During the funeral meal, Carmy schmoozes with Kevin Boehm, co-chief executive and co-founder of the Boka Restaurant Group. Boka has a number of notable restaurants around the country, including the namesake Boka from Lee Wolen in Chicago; Stephanie Izard’s Girl & the Goat, with locations in Chicago and Los Angeles; and Michael Solomonov’s Laser Wolf in Brooklyn.

Wylie Dufresne is also at the party, where he functions as the nucleus around which many other guests orbit. He currently operates Stretch Pizza in New York but is best known for the groundbreaking WD-50, which closed a decade ago. Wells, writing in The New York Times, said, “No other chef did as much as Mr. Dufresne to make kitchen geekery cool,” thus he’s a perfect fit for “The Bear.”

Christina Tosi is a pastry chef best known for being a founder of Milk Bar, which offers her creations like cereal milk soft serve. But one of her early jobs was at WD-50. At the funeral dinner at the table with Carmy and Sydney (Ayo Edebiri), she talks about making “cornbread ice cream” and points to Dufresne, explaining that he “ran me through the gamut. How many different ways can you get ice cream to taste like cornbread? Turns out months and months of different ways. It’s, like, why I became obsessed with ice cream.”

Tosi is married to Will Guidara, who also appears at the Ever farewell. He used to run the Make It Nice hospitality group alongside the chef Daniel Humm until their partnership ended in 2019. Guidara wrote the book “Unreasonable Hospitality,” and is embedded in the “Bear” world. He has a story credit on the third episode of this season, “Doors,” and is a co-producer on the series.

Anna Posey, also one of Carmy and Sydney’s dining companions, is the pastry chef at the Michelin-starred Elske in Chicago. She runs it alongside her husband, David Posey.

At dinner, Malcolm Livingston II talks about making a ganache deemed “the greatest ganache ever” by “Alex.” That would most likely be Alex Stupak of Empellón in Manhattan, an alum of — where else? — WD-50. Livingston succeeded Stupak at that Dufresne establishment. Livingston now runs August Novelties, a line of dairy-free frozen desserts, but he also used to be the head of pastry at Noma.

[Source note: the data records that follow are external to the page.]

-- ==== Sys2Proof/Laws/KeepThermal.lean ====
section
/-!
SUPPORT. Which parts of the state the operations of Thermal.lean leave alone.
-/

namespace Sys2Proof.Laws

-- Each proof is checked before the next begins: hundreds at once would ask for a thread each.
set_option Elab.async false
set_option linter.all false

open Sys2Proof Sys2Proof.Machine Sys2Proof.Safety

theorem keeps_modClass : ∀ x0 x1 s, Keeps [.thm] s (@modClass x0 x1 s) := by
  intro x0 x1 s
  unfold modClass
  refine keeps_ite ?_ ?_
  · refine keeps_mk ?_
    exact keeps_refl _ _
  · refine keeps_mk ?_
    exact keeps_refl _ _

theorem keeps_settleThermal : ∀ s, Keeps [.out, .hif, .hdg, .lpl, .link, .rail, .thm, .rve, .yok,
    .eth, .mgt, .tst, .running, .maskQ] s (@settleThermal s) := by
  intro s
  unfold settleThermal
  dsimp only
  refine keeps_ite ?_ ?_
  · refine keeps_step (keeps_modClass _ _ _) rfl ?_
    refine keeps_ite ?_ ?_
    · refine keeps_step (keeps_sendFbkAll _) rfl ?_
      refine keeps_mk ?_
      refine keeps_ite ?_ ?_
      · refine keeps_ite ?_ ?_
        · refine keeps_step (keeps_raise _ _ _ _) rfl ?_
          refine keeps_step (keeps_modClass _ _ _) rfl ?_
          exact keeps_refl _ _
        · refine keeps_step (keeps_modClass _ _ _) rfl ?_
          exact keeps_refl _ _
      · refine keeps_step (keeps_modClass _ _ _) rfl ?_
        exact keeps_refl _ _
    · refine keeps_ite ?_ ?_
      · refine keeps_step (keeps_modClass _ _ _) rfl ?_
        refine keeps_mk ?_
        refine keeps_ite ?_ ?_
        · refine keeps_ite ?_ ?_
          · refine keeps_step (keeps_raise _ _ _ _) rfl ?_
            refine keeps_step (keeps_modClass _ _ _) rfl ?_
            exact keeps_refl _ _
          · refine keeps_step (keeps_modClass _ _ _) rfl ?_
            exact keeps_refl _ _
        · refine keeps_step (keeps_modClass _ _ _) rfl ?_
          exact keeps_refl _ _
      · refine keeps_ite ?_ ?_
        · refine keeps_ite ?_ ?_
          · refine keeps_step (keeps_raise _ _ _ _) rfl ?_
            refine keeps_step (keeps_modClass _ _ _) rfl ?_
            exact keeps_refl _ _
          · refine keeps_step (keeps_modClass _ _ _) rfl ?_
            exact keeps_refl _ _
        · refine keeps_step (keeps_modClass _ _ _) rfl ?_
          exact keeps_refl _ _
  · refine keeps_ite ?_ ?_
    · refine keeps_step (keeps_sendFbkAll _) rfl ?_
      refine keeps_mk ?_
      refine keeps_ite ?_ ?_
      · refine keeps_ite ?_ ?_
        · refine keeps_step (keeps_raise _ _ _ _) rfl ?_
          refine keeps_step (keeps_modClass _ _ _) rfl ?_
          exact keeps_refl _ _
        · refine keeps_step (keeps_modClass _ _ _) rfl ?_
          exact keeps_refl _ _
      · refine keeps_step (keeps_modClass _ _ _) rfl ?_
        exact keeps_refl _ _
    · refine keeps_ite ?_ ?_
      · refine keeps_step (keeps_modClass _ _ _) rfl ?_
        refine keeps_mk ?_
        refine keeps_ite ?_ ?_
        · refine keeps_ite ?_ ?_
          · refine keeps_step (keeps_raise _ _ _ _) rfl ?_
            refine keeps_step (keeps_modClass _ _ _) rfl ?_
            exact keeps_refl _ _
          · refine keeps_step (keeps_modClass _ _ _) rfl ?_
            exact keeps_refl _ _
        · refine keeps_step (keeps_modClass _ _ _) rfl ?_
          exact keeps_refl _ _
      · refine keeps_ite ?_ ?_
        · refine keeps_ite ?_ ?_
          · refine keeps_step (keeps_raise _ _ _ _) rfl ?_
            refine keeps_step (keeps_modClass _ _ _) rfl ?_
            exact keeps_refl _ _
          · refine keeps_step (keeps_modClass _ _ _) rfl ?_
            exact keeps_refl _ _
        · refine keeps_step (keeps_modClass _ _ _) rfl ?_
          exact keeps_refl _ _

theorem keeps_entered : ∀ x0 x1 x2 x3 s, Keeps [.thm, .rve] s (@entered x0 x1 x2 x3 s) := by
  intro x0 x1 x2 x3 s
  unfold entered
  refine keeps_ite ?_ ?_
  · exact keeps_refl _ _
  · dsimp only
    refine keeps_ite ?_ ?_
    · refine keeps_step (keeps_raise _ _ _ _) rfl ?_
      exact keeps_refl _ _
    · refine keeps_ite ?_ ?_
      · refine keeps_mk ?_
        refine keeps_step (keeps_modClass _ _ _) rfl ?_
        refine keeps_step (keeps_raise _ _ _ _) rfl ?_
        exact keeps_refl _ _
      · refine keeps_step (keeps_modClass _ _ _) rfl ?_
        refine keeps_step (keeps_raise _ _ _ _) rfl ?_
        exact keeps_refl _ _

theorem keeps_startCal : ∀ x0 x1 s, Keeps [.thm] s (@startCal x0 x1 s) := by
  intro x0 x1 s
  unfold startCal
  dsimp only
  refine keeps_mk ?_
  exact keeps_refl _ _

theorem keeps_triggerCal : ∀ s, Keeps [.thm] s (@triggerCal s) := by
  intro s
  unfold triggerCal
  refine keeps_ite ?_ ?_
  · exact keeps_refl _ _
  · refine keeps_ite ?_ ?_
    · refine keeps_step (keeps_startCal _ _ _) rfl ?_
      exact keeps_refl _ _
    · refine keeps_mk ?_
      exact keeps_refl _ _

theorem keeps_abandonCal : ∀ s, Keeps [.hif, .thm, .rve, .eth, .mgt, .running, .maskQ] s
    (@abandonCal s) := by
  intro s
  unfold abandonCal
  split
  · exact keeps_refl _ _
  · dsimp only
    split
    · refine keeps_step (keeps_complete _ _ _ _ _) rfl ?_
      refine keeps_mk ?_
      exact keeps_refl _ _
    · refine keeps_mk ?_
      exact keeps_refl _ _

theorem keeps_calAtVbi : ∀ s, Keeps [.thm] s (@calAtVbi s) := by
  intro s
  unfold calAtVbi
  split
  · refine keeps_ite ?_ ?_
    · refine keeps_step (keeps_startCal _ _ _) rfl ?_
      exact keeps_refl _ _
    · exact keeps_refl _ _
  · exact keeps_refl _ _

theorem keeps_execCalStep : ∀ x0 s, ∃ t, @execCalStep x0 s = .next t ∧ Keeps [.thm] s t := by
  intro x0 s
  unfold execCalStep
  refine ⟨_, rfl, ?_⟩
  split
  · exact keeps_refl _ _
  · split
    · exact keeps_refl _ _
    · refine keeps_ite ?_ ?_
      · exact keeps_refl _ _
      · dsimp only
        refine keeps_mk ?_
        exact keeps_refl _ _

theorem keeps_applyCal : ∀ s, Keeps [.hif, .lpl, .thm, .rve, .yok, .eth, .mgt, .running, .maskQ] s
    (@applyCal s) := by
  intro s
  unfold applyCal
  split
  · exact keeps_refl _ _
  · refine keeps_ite ?_ ?_
    · refine keeps_mk ?_
      exact keeps_refl _ _
    · dsimp only
      split
      · refine keeps_ite ?_ ?_
        · refine keeps_mk ?_
          exact keeps_refl _ _
        · refine keeps_step (keeps_raise _ _ _ _) rfl ?_
          refine keeps_mk ?_
          exact keeps_refl _ _
      · refine keeps_ite ?_ ?_
        · refine keeps_step (keeps_finish _ _ _ _) rfl ?_
          refine keeps_ite ?_ ?_
          · refine keeps_mk ?_
            exact keeps_refl _ _
          · refine keeps_step (keeps_raise _ _ _ _) rfl ?_
            refine keeps_mk ?_
            exact keeps_refl _ _
        · refine keeps_step (keeps_complete _ _ _ _ _) rfl ?_
          refine keeps_ite ?_ ?_
          · refine keeps_mk ?_
            exact keeps_refl _ _
          · refine keeps_step (keeps_raise _ _ _ _) rfl ?_
            refine keeps_mk ?_
            exact keeps_refl _ _

theorem keeps_breakSensor : ∀ x0 x1 s, Keeps [.thm] s (@breakSensor x0 x1 s) := by
  intro x0 x1 s
  unfold breakSensor
  refine keeps_mk ?_
  exact keeps_refl _ _

theorem keeps_calMoved : ∀ s, Keeps [.thm] s (@calMoved s) := by
  intro s
  unfold calMoved
  split
  · refine keeps_ite ?_ ?_
    · refine keeps_step (keeps_triggerCal _) rfl ?_
      exact keeps_refl _ _
    · exact keeps_refl _ _
  · exact keeps_refl _ _

theorem keeps_takeReading : ∀ x0 x1 s, Keeps [.out, .hif, .hdg, .lpl, .link, .rail, .thm, .rve,
    .yok, .eth, .mgt, .tst, .running, .maskQ] s (@takeReading x0 x1 s) := by
  intro x0 x1 s
  unfold takeReading
  dsimp only
  refine keeps_ite ?_ ?_
  · exact keeps_refl _ _
  · refine keeps_ite ?_ ?_
    · refine keeps_ite ?_ ?_
      · refine keeps_step (keeps_settleThermal _) rfl ?_
        refine keeps_step (keeps_raise _ _ _ _) rfl ?_
        refine keeps_step (keeps_breakSensor _ _ _) rfl ?_
        exact keeps_refl _ _
      · refine keeps_mk ?_
        exact keeps_refl _ _
    · refine keeps_step (keeps_settleThermal _) rfl ?_
      refine keeps_step (keeps_entered _ _ _ _ _) rfl ?_
      refine keeps_mk ?_
      exact keeps_refl _ _

theorem keeps_dieSample : ∀ x0 x1 s, Keeps [.out, .hif, .hdg, .lpl, .link, .rail, .thm, .rve, .yok,
    .eth, .mgt, .tst, .running, .maskQ] s (@dieSample x0 x1 s) := by
  intro x0 x1 s
  unfold dieSample
  dsimp only
  refine keeps_ite ?_ ?_
  · refine keeps_step (keeps_calMoved _) rfl ?_
    refine keeps_step (keeps_takeReading _ _ _) rfl ?_
    refine keeps_mk ?_
    exact keeps_refl _ _
  · refine keeps_step (keeps_takeReading _ _ _) rfl ?_
    refine keeps_mk ?_
    exact keeps_refl _ _

theorem keeps_tileSample : ∀ x0 s, Keeps [.out, .hif, .hdg, .lpl, .link, .rail, .thm, .rve, .yok,
    .eth, .mgt, .tst, .running, .maskQ] s (@tileSample x0 s) := by
  intro x0 s
  unfold tileSample
  dsimp only
  refine keeps_ite ?_ ?_
  · exact keeps_refl _ _
  · refine keeps_step (keeps_settleThermal _) rfl ?_
    refine keeps_step (keeps_entered _ _ _ _ _) rfl ?_
    refine keeps_mk ?_
    exact keeps_refl _ _

theorem keeps_execSensorSample : ∀ x0 x1 s, ∃ t, @execSensorSample x0 x1 s = .next t ∧ Keeps [.out,
    .hif, .hdg, .lpl, .link, .rail, .thm, .rve, .yok, .eth, .mgt, .tst, .running, .maskQ] s t := by
  intro x0 x1 s
  unfold execSensorSample
  refine ⟨_, rfl, ?_⟩
  refine keeps_whenS ?_ fun _ => ?_
  · exact keeps_refl _ _
  · refine keeps_dite (fun _ => ?_) fun _ => ?_
    · refine keeps_step (keeps_dieSample _ _ _) rfl ?_
      exact keeps_refl _ _
    · refine keeps_step (keeps_tileSample _ _) rfl ?_
      exact keeps_refl _ _

theorem keeps_tileReport : ∀ x0 x1 s, Keeps [.thm, .rve] s (@tileReport x0 x1 s) := by
  intro x0 x1 s
  unfold tileReport
  dsimp only
  refine keeps_ite ?_ ?_
  · refine keeps_step (keeps_raise _ _ _ _) rfl ?_
    refine keeps_mk ?_
    exact keeps_refl _ _
  · refine keeps_mk ?_
    exact keeps_refl _ _

theorem keeps_execTileTempStale : ∀ x0 s, ∃ t, @execTileTempStale x0 s = .next t ∧ Keeps [.out,
    .hif, .hdg, .lpl, .link, .rail, .thm, .rve, .yok, .eth, .mgt, .tst, .running, .maskQ] s t := by
  intro x0 s
  unfold execTileTempStale
  refine ⟨_, rfl, ?_⟩
  refine keeps_whenS ?_ fun _ => ?_
  · exact keeps_refl _ _
  · refine keeps_step (keeps_settleThermal _) rfl ?_
    refine keeps_mk ?_
    exact keeps_refl _ _

theorem keeps_execThrottleStep : ∀ x0 s, ∃ t, @execThrottleStep x0 s = .next t ∧ Keeps [.thm] s t :=
    by
  intro x0 s
  unfold execThrottleStep
  refine ⟨_, rfl, ?_⟩
  refine keeps_whenS ?_ fun _ => ?_
  · exact keeps_refl _ _
  · refine keeps_step (keeps_modClass _ _ _) rfl ?_
    exact keeps_refl _ _

theorem keeps_execThrottleHoldExpiry : ∀ x0 s, ∃ t, @execThrottleHoldExpiry x0 s = .next t ∧ Keeps
    [.thm] s t := by
  intro x0 s
  unfold execThrottleHoldExpiry
  refine ⟨_, rfl, ?_⟩
  refine keeps_whenS ?_ fun _ => ?_
  · exact keeps_refl _ _
  · refine keeps_step (keeps_modClass _ _ _) rfl ?_
    exact keeps_refl _ _

theorem keeps_execCalMaxTimer : ∀ s, ∃ t, @execCalMaxTimer s = .next t ∧ Keeps [.thm] s t := by
  intro s
  unfold execCalMaxTimer
  refine ⟨_, rfl, ?_⟩
  refine keeps_whenS ?_ fun _ => ?_
  · exact keeps_refl _ _
  · refine keeps_step (keeps_triggerCal _) rfl ?_
    exact keeps_refl _ _

theorem keeps_execDieBridgeLoss : ∀ s, ∃ t, @execDieBridgeLoss s = .next t ∧ Keeps [.out, .hif,
    .hdg, .lpl, .link, .rail, .pwr, .thm, .rve, .yok, .eth, .mgt, .tst, .running, .maskQ] s t := by
  intro s
  unfold execDieBridgeLoss
  refine ⟨_, rfl, ?_⟩
  refine keeps_whenS ?_ fun _ => ?_
  · exact keeps_refl _ _
  · dsimp only
    refine keeps_step (keeps_settleRails _) rfl ?_
    refine keeps_step (keeps_settleThermal _) rfl ?_
    refine keeps_foldl ?_ fun _ _ _ => ?_
    · refine keeps_step (keeps_raise _ _ _ _) rfl ?_
      refine keeps_mk ?_
      exact keeps_refl _ _
    · refine keeps_step (keeps_breakSensor _ _ _) rfl ?_
      assumption

theorem keeps_execDieBridgeRestored : ∀ s, ∃ t, @execDieBridgeRestored s = .next t ∧ Keeps [.out,
    .hif, .hdg, .lpl, .link, .rail, .pwr, .thm, .rve, .yok, .eth, .mgt, .tst, .running, .maskQ] s t
    := by
  intro s
  unfold execDieBridgeRestored
  refine ⟨_, rfl, ?_⟩
  refine keeps_whenS ?_ fun _ => ?_
  · exact keeps_refl _ _
  · dsimp only
    refine keeps_step (keeps_settleRails _) rfl ?_
    refine keeps_step (keeps_settleThermal _) rfl ?_
    refine keeps_mk ?_
    exact keeps_refl _ _

theorem keeps_execThmCntClearCount : ∀ s, ∃ t, @execThmCntClearCount s = .next t ∧ Keeps [.thm] s t
    := by
  intro s
  unfold execThmCntClearCount
  refine ⟨_, rfl, ?_⟩
  refine keeps_whenS ?_ fun _ => ?_
  · exact keeps_refl _ _
  · refine keeps_mk ?_
    exact keeps_refl _ _

theorem keeps_refast : ∀ x0 s, Keeps [.thm] s (@refast x0 s) := by
  intro x0 s
  unfold refast
  dsimp only
  refine keeps_mk ?_
  exact keeps_refl _ _

theorem keeps_thermalBody : BodyKeeps [.out, .hif, .hdg, .lpl, .link, .rail, .thm, .rve, .yok, .eth,
    .mgt, .tst, .running, .maskQ] thermalBody := by
  refine ⟨fun c s => ?_, fun c st s => ?_⟩
  · unfold thermalBody
    dsimp only
    refine keeps_step (keeps_finishOk _ _) rfl ?_
    split
    · refine keeps_step (keeps_refast _ _) rfl ?_
      refine keeps_step (keeps_modClass _ _ _) rfl ?_
      exact keeps_refl _ _
    · refine keeps_step (keeps_settleThermal _) rfl ?_
      refine keeps_step (keeps_modClass _ _ _) rfl ?_
      exact keeps_refl _ _
    · refine keeps_step (keeps_settleThermal _) rfl ?_
      refine keeps_mk ?_
      exact keeps_refl _ _
    · refine keeps_mk ?_
      exact keeps_refl _ _
  · unfold thermalBody
    dsimp only
    exact keeps_refl _ _

theorem keeps_calRunBody : BodyKeeps [.thm] calRunBody := by
  refine ⟨fun c s => ?_, fun c st s => ?_⟩
  · unfold calRunBody
    dsimp only
    refine keeps_step (keeps_startCal _ _ _) rfl ?_
    exact keeps_refl _ _
  · unfold calRunBody
    dsimp only
    exact keeps_refl _ _

theorem keeps_execThermalSet : ∀ x0 x1 s, ∃ t, @execThermalSet x0 x1 s = .next t ∧ Keeps [.out,
    .hif, .hdg, .lpl, .link, .rail, .thm, .rve, .yok, .eth, .mgt, .tst, .running, .nextSer, .maskQ]
    s t := by
  intro x0 x1 s
  unfold execThermalSet
  refine ⟨_, rfl, ?_⟩
  refine keeps_runRow rfl rfl keeps_thermalBody ?_
  exact keeps_refl _ _

theorem keeps_execCalRun : ∀ x0 x1 s, ∃ t, @execCalRun x0 x1 s = .next t ∧ Keeps [.hif, .thm, .rve,
    .yok, .eth, .mgt, .running, .nextSer, .maskQ] s t := by
  intro x0 x1 s
  unfold execCalRun
  refine ⟨_, rfl, ?_⟩
  refine keeps_runRow rfl rfl keeps_calRunBody ?_
  exact keeps_refl _ _

end Sys2Proof.Laws
end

During the Ever dinner, Luca compliments Rosio Sanchez on a dessert she developed that had “negroni ice cream on it.” A Chicago native, Sanchez is now a mainstay in Copenhagen. She worked at Noma before opening her taqueria, Hija De Sanchez, followed by her restaurant Sanchez.

Genie Kwon’s Filipino restaurant Kasama already had a major moment in “The Bear”: In the Season 2 episode “Sundae,” Sydney visits and orders the breakfast sandwich with longanisa (a Filipino sausage) and a hash brown, as well as the mushroom adobo and a mango tart. Kwon is at the Ever dinner and discusses how she doesn’t necessarily like cooking, but knew that she always wanted to “make things for people.”